Wav2Vec2-Large
Property | Value |
---|---|
License | Apache 2.0 |
Framework | PyTorch |
Paper | View Paper |
Downloads | 3,986 |
What is wav2vec2-large?
Wav2vec2-large is a powerful speech recognition model developed by Facebook that learns representations from raw audio data. It's designed to work with 16kHz sampled speech audio and employs a unique approach of masking speech input in the latent space while solving contrastive tasks over quantized latent representations.
Implementation Details
The model utilizes a transformer-based architecture and is pretrained on unlabeled speech data. It demonstrates remarkable performance even with limited labeled data - using just 10 minutes of labeled data and pretraining on 53k hours of unlabeled data achieves 4.8/8.2 WER on clean/other test sets.

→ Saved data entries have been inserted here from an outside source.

/-- A legal request with events leaves in `IDX` what its list does. -/
theorem exec_idx {s : State} {i : Instr} {v : Byte} (hr : s.reqReady = true) (hw : i.wellFormed s.cfg = true)
    (hm : opMicros s.cfg i.op i.a i.b ≠ [])
    (hidx : ((s.accepted i).performAll (opMicros s.cfg i.op i.a i.b)).idx = v) :
    ∃ t, exec i s = .next t ∧ t.idx = v :=
  ⟨_, exec_events hr hw hm, hidx⟩

/-- A legal request that is neither `INIT` nor `CLEAR` leaves `IDX`. -/
theorem exec_keeps_idx {s : State} {i : Instr} (hr : s.reqReady = true) (hw : i.wellFormed s.cfg = true)
    (hop : ¬ (i.op = 1 ∨ i.op = 4)) : ∃ t, exec i s = .next t ∧ t.idx = s.idx :=
  exec_idx hr hw (opMicros_ne_nil hw fun h => absurd (.inr h) hop)
    (performAll_idx_of_keepsIdx (keepsIdx_opMicros s.cfg hop) _)

/-- `INIT` leaves the number of its frames. -/
theorem execInit_idx {s : State} {a b : Byte} (hr : s.reqReady = true) :
    ∃ t, exec (.init a b) s = .next t ∧ t.idx = 4 := by
  refine exec_idx hr rfl (opMicros_ne_nil rfl (by simp [Instr.op])) ?_
  rw [opMicros_fields, if_pos (wellFormed_init a b)]
  exact idx_after_initMicros s.cfg _

/-- `CLEAR n` leaves `n`, written at acceptance when there is no frame. -/
theorem execClear_idx {s : State} {a b : Byte} (hr : s.reqReady = true) (hw : (Instr.clear a b).wellFormed s.cfg = true) :
    ∃ t, exec (.clear a b) s = .next t ∧ t.idx = a := by
  have hlist : opMicros s.cfg (Instr.clear a b).op (Instr.clear a b).a (Instr.clear a b).b = clearMicros s.cfg a := by
    rw [opMicros_fields, if_pos hw]
  by_cases ha : a.toNat = 0
  · obtain rfl : a = 0 := BitVec.eq_of_toNat_eq ha
    exact ⟨_, exec_noEvents hr hw hlist, rfl⟩
  · exact exec_idx hr hw (opMicros_ne_nil hw fun _ => ha) (hlist ▸ idx_after_clearMicros s.cfg ha _)

/-- Settles O31: the counted frames of `INIT` and `CLEAR`, and the lists without a write of `IDX`. -/
theorem frameCounterCountsFrames : Obligations.FrameCounterCountsFrames := by
  intro s hr
  refine ⟨fun a b i j hi h1 hj => idx_during_initMicros s.cfg _ hi h1 hj,
    fun a b i j hi _ h1 hj => idx_during_clearMicros s.cfg a _ hi h1 hj, fun i hw => ?_⟩
  cases i with
  | init a b => exact execInit_idx hr
  | clear a b => exact execClear_idx hr hw
  | reserved0 a b => exact exec_keeps_idx hr hw (by simp [Instr.op])
  | sendcmd a b => exact exec_keeps_idx hr hw (by simp [Instr.op])
  | wrbyte a b => exact exec_keeps_idx hr hw (by simp [Instr.op])
  | setdig a b => exact exec_keeps_idx hr hw (by simp [Instr.op])
  | setdigdot a b => exact exec_keeps_idx hr hw (by simp [Instr.op])
  | xmit a b => exact exec_keeps_idx hr hw (by simp [Instr.op])

end Sys2Proof.Machine

/-! Every drive of `DATA` is bit 7 of `SR` (R15, R64). -/

namespace Sys2Proof.Machine

/-- Every entry of the list that drives `DATA`, performed in order from `s`, drives bit 7 of the `SR` it finds. -/
def DrivesMsb (s : State) : List Micro → Prop
  | [] => True
  | m :: ms => (∀ l, m.event = .set .data l → s.sr.getLsbD 7 = l) ∧ DrivesMsb (s.perform m) ms

/-- What the predicate says of the entry at place `k`. -/
theorem DrivesMsb.at_entry {s : State} {ms : List Micro} (h : DrivesMsb s ms) {k : Nat} {m : Micro} {l : Level}
    (hm : ms[k]? = some m) (hl : m.event = .set .data l) : (s.performAll (ms.take k)).sr.getLsbD 7 = l := by
  induction ms generalizing s k with
  | nil => cases hm
  | cons m' ms ih =>
    obtain ⟨hfirst, hrest⟩ := h
    cases k with
    | zero =>
      cases hm
      exact hfirst l hl
    | succ k => exact ih hrest hm
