/-- Writes a gang's record, then its slot header, then raises the stamp (R391, R394 to R396). -/
def State.writeTrap (s : State) (g : Gang) (t : TrapInfo) : State :=
  let (d, core, slot, n) := s.windowPlace g
  let win := s.devGet d 0x6000
  let base := fieldNat win 16 36 * 2 ^ 16
  let en := bit win 0
  let s := if en then
      { s with mem := s.mem.write (base + 0x10000 + 64 * (256 * core + 32 * slot + n)) (trapRecord g t) }.count d 0x7000
    else s
  let hdr := base + 64 * (8 * core + slot)
  let trapped := s.mem.readNat (hdr + 8) 4 ||| 2 ^ n
  let hi := match g.slices with | sl :: _ => fieldNat sl.pc 32 24 | [] => 0
  let h := match g.id with | .compute b _ => b.handle.toNat | .control _ _ => 0
  let idx := match g.id with | .compute b _ => b.index | .control _ _ => 0
  let r := s.raiseStamp g.id.stampCore.1 g.id.stampCore.2
  let s := r.1
  if en then
    { s with mem := s.mem.write hdr (leBytes 4 h ++ leBytes 4 idx ++ leBytes 4 trapped ++ leBytes 4 hi ++ leBytes 8 r.2 ++
        leBytes 8 (s.timebase d).toNat ++ List.replicate 32 0) }
  else s

/-- Whether a cause comes from a memory fault, which sets the replay mask (R424). -/
def isMemoryCause (c : Nat) : Bool := (0x10 ≤ c && c ≤ 0x1E) || c == 0x33

/-- The lanes of a group of slices, as a mask of LANEIDs. -/
def lanesOf (m : BitVec 8) : BitVec 32 := maskOf 32 ((setBits 8 m.toNat).flatMap fun i => (List.range 4).map (4 * i + ·))
/-- The value of gauge_seq with which the slices of an issue draw is kept for each of them until the instruction completes (R144). -/
def Gang.keepSeq (g : Gang) (m : BitVec 8) (seq : Nat) : Gang :=
  { g with replaySeq := (setBits 8 m.toNat).foldl (fun l i => insertAt i ((lookupAt i l).getD seq) l) g.replaySeq }
/-- The replay mask after a lane memory instruction of a group (R424): the lanes that fault this time, none where it completed. The
lanes of other groups keep theirs. Each slice of the group knows that its instruction is to be performed again, or has completed. -/
def Gang.replayed (g : Gang) (m : BitVec 8) (faulted : BitVec 32) : Gang :=
  let g : Gang := { g with replay := (g.replay &&& ~~~lanesOf m) ||| faulted }
  if faulted = 0 then { g with replaySeq := g.replaySeq.filter fun p => !bit m p.1 }
  else g.keepSeq m ((g.gaugeSeq + 2 ^ 32 - 1) % 2 ^ 32)

/-- An operation of a kind whose instruction the pipeline completes before a halt: tile instructions (R50). -/
def OpKind.isTile : OpKind → Bool
  | .tile _ | .drain _ | .epld _ _ => true
  | .copy _ | .gather _ => false
/-- Whether an operation performs a tile instruction of a gang: its own, or a crew's with the gang as a member. -/
def EngineOp.tileOf (o : EngineOp) (g : GangId) : Bool :=
  o.kind.isTile && (o.gang == g || match o.kind, g with
    | .tile (.product _ ms _), .compute b n => o.gang.block? == some b && ms.any fun m => m.gang == n
    | _, _ => false)
/-- Slots that an operation reads or writes. -/
def OpKind.slots : OpKind → List Nat
  | .tile (.product _ ms _) => ms.flatMap fun m => if m.asrc = 2 then [m.slot, m.sslot] else [m.slot]
  | .tile (.zero k) => [k]
  | .tile (.load k _) => [k]
  | .drain d => [d.slot]
  | _ => []
/-- Operations that wait until their block runs again: those that failed their residue check (R464), and those that wait for a slot of one. -/
def State.heldTiles (s : State) : List EngineOp :=
  s.ops.foldl (fun l o =>
    if o.kind.isTile && !o.complete && (o.fault.isSome || l.any fun x => x.gang.block? == o.gang.block? &&
        x.kind.slots.any fun k => o.kind.slots.contains k) then l ++ [o] else l) []
/-- Whether an operation is one of them. -/
def State.tileHeld (s : State) (o : EngineOp) : Bool := s.heldTiles.any fun x => x.id == o.id
/-- Whether an instruction that a gang has issued is not complete: a lane or scalar access, or a tile instruction (R50, R391). -/
def State.issuing (s : State) (g : GangId) : Bool :=
  (s.remote.any fun r => r.gang == g) || s.ops.any fun o => o.tileOf g && !o.complete && !s.tileHeld o

/-- A trap halts the other gangs of the block, and of its copy in a redundant grid, as PREEMPT does (R391). -/
def State.trapHalts (s : State) (gid : GangId) : State :=
  match gid with
  | .control _ _ => s
  | .compute b _ =>
    let s := s.haltBlock b
    match s.grid? b.handle with
    | some gr => if gr.record.redun then s.haltBlock { b with shadow := !b.shadow } else s
    | none => s
/-- The trap of a gang whose issued instructions are complete (R391, R399): its record, header and stamp are written, and its block
halts, or is killed. -/
def State.trapCore (s : State) (gid : GangId) (t : TrapInfo) : State :=
  match s.gang? gid with
  | none => s
  | some g =>
    let s := (s.setGang { g with halted := true, trapping := none }).writeTrap g t
    match gid with
    | .control d i =>
      match s.control? d i with
      | some c => s.setControl { c with running := false }
      | none => s
    | .compute b _ =>
      let s := s.trapHalts gid
      match disposition t.cause with
      | .halt => s
      | .integrity => match s.block? b with
        | some x => s.setBlock { x with integrity := true }
        | none => s
      | .kill => s.killCohort b
/-- A gang traps: it stops issuing at once, and its record is written when what it has issued is complete. Of a further fault before
then only a kill is kept: the record is that of the first (log 56). -/
def State.trapGang (s : State) (gid : GangId) (t : TrapInfo) : State :=
  match s.gang? gid with
  | none => s
  | some g => match g.trapping with
    | some _ => if disposition t.cause == .kill then (match gid with | .compute b _ => s.killCohort b | .control _ _ => s) else s
    | none => if s.issuing gid then (s.setGang { g with trapping := some t }).trapHalts gid else s.trapCore gid t
/-- The traps whose gangs have completed what they had issued. -/
def State.finishTraps (s : State) : State :=
  s.gangs.foldl (fun s g => match g.trapping with
    | some t => if s.issuing g.id then s else s.trapCore g.id t
    | none => s) s

/-- Latch entries of the block that list a gang and have recorded others (R323, R407). -/
def State.latchPeers (s : State) (gid : GangId) : List LatchMember :=
  match s.blockOf gid with
  | some b => ((b.latch.filter fun e => bit e.key gid.num).flatMap (·.members)).filter fun m => m.gang != gid.num
  | none => []

/-- TAKING A TRAP: the gang's own trap, and 0x0E for every member recorded in a latch that lists a gang now gone (R407). -/
def State.takeTrap (s : State) (gid : GangId) (t : TrapInfo) : State :=
  let peers := s.latchPeers gid
  let s := s.trapGang gid t
  match disposition t.cause, gid with
  | .kill, .compute b n =>
    let s := peers.foldl (fun s m => s.trapGang (.compute b m.gang) (TrapInfo.plain 0x0E 1 4 0 m.words)) s
    match s.block? b with
    | some x => s.setBlock { x with latch := x.latch.filter fun e => !bit e.key n }
    | none => s
  | _, _ => s

/-! ## The return from a halt: RESUME in place (R227, R398) -/

/-- A wait on a watched word ends when its block runs again: the instruction re-executes (R50). -/
def Slice.unwatch (sl : Slice) : Slice := match sl.wait with
  | some (.sync _ _ _) | some (.stamp _ _ _) => { sl with wait := none }
  | _ => sl
/-- A gang of a block that runs again. -/
def Gang.runAgain (g : Gang) : Gang := { g with halted := false, stopped := false, slices := g.slices.map Slice.unwatch }
/-- Continues every gang of a halted block at the program counters of its records. -/
def State.resumeInPlace (s : State) (b : BlockId) : State :=
  match s.block? b with
  | none => s
  | some x =>
    let s := s.setBlock { x with state := .running, integrity := false }
    (s.blockGangs b).foldl (fun s g => s.setGang g.runAgain) s

/-- Whether a block holds its places on a core. -/
def Block.resident (b : Block) : Bool := !b.freed && b.state != .saved && b.state != .pending

/-! ## The issue slot -/

/-- The gang and part whose scalar instruction this step runs. -/
def State.scalarIssuer (s : State) : Option (Gang × BitVec 8) :=
  match s.issue.who with
  | .scalar g m => (s.gang? g).map fun x => (x, m)
  | _ => none
/-- The gang and part whose lane instruction this step runs. -/
def State.laneIssuer (s : State) : Option (Gang × BitVec 8) :=
  match s.issue.who with
  | .lane g m => (s.gang? g).map fun x => (x, m)
  | _ => none
/-- Bytes of the issuing instruction, its literal included (R171). -/
def State.issueSize (s : State) : Nat := 4 * s.issue.words.length

/-- A meaning that runs for the issuing part of the scalar stream. -/
def withScalar (s : State) (k : Gang → BitVec 8 → State) : Outcome :=
  match s.scalarIssuer with
  | some p => .next (k p.1 p.2)
  | none => .fault .noIssuer
/-- A meaning that runs for the issuing part of the lane stream. -/
def withLane (s : State) (k : Gang → BitVec 8 → State) : Outcome :=
  match s.laneIssuer with
  | some p => .next (k p.1 p.2)
  | none => .fault .noIssuer

/-- A trap of the issuing part at issue: nothing else changes (R401). -/
def State.trapScalar (s : State) (g : Gang) (m : BitVec 8) (cause info : Nat) : State :=
  s.takeTrap g.id (TrapInfo.plain cause info 0 (lowestSlice m) s.issue.words)
/-- The same with the lowest slice that fails named. -/
def State.trapSlice (s : State) (g : Gang) (slice cause info : Nat) : State :=
  s.takeTrap g.id (TrapInfo.plain cause info 0 slice s.issue.words)

/-- Counts a request of a cohort as sent and performed (R294). -/
def State.countSent (s : State) (g : GangId) (sent performed : Nat) : State :=
  match g.block?.bind s.cohort? with
  | some c => s.setCohort { c with sent := c.sent + sent, performed := c.performed + performed }
  | none => s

- Pretrained on 16kHz sampled speech audio
- Employs masking in latent space
- Uses joint learning of quantized representations
- Achieves 1.8/3.3 WER on Librispeech clean/other test sets
Core Capabilities
- Speech recognition with minimal labeled data
- Robust representation learning from raw audio
- Fine-tuning capability for specific ASR tasks
- State-of-the-art performance on standard benchmarks
Frequently Asked Questions
Q: What makes this model unique?
The model's ability to learn powerful representations from speech audio alone and achieve state-of-the-art results with minimal labeled data sets it apart. It can match or exceed semi-supervised methods while being conceptually simpler.
Q: What are the recommended use cases?
The model is best suited for automatic speech recognition tasks after fine-tuning. It's particularly valuable in scenarios with limited labeled data but access to large amounts of unlabeled speech data.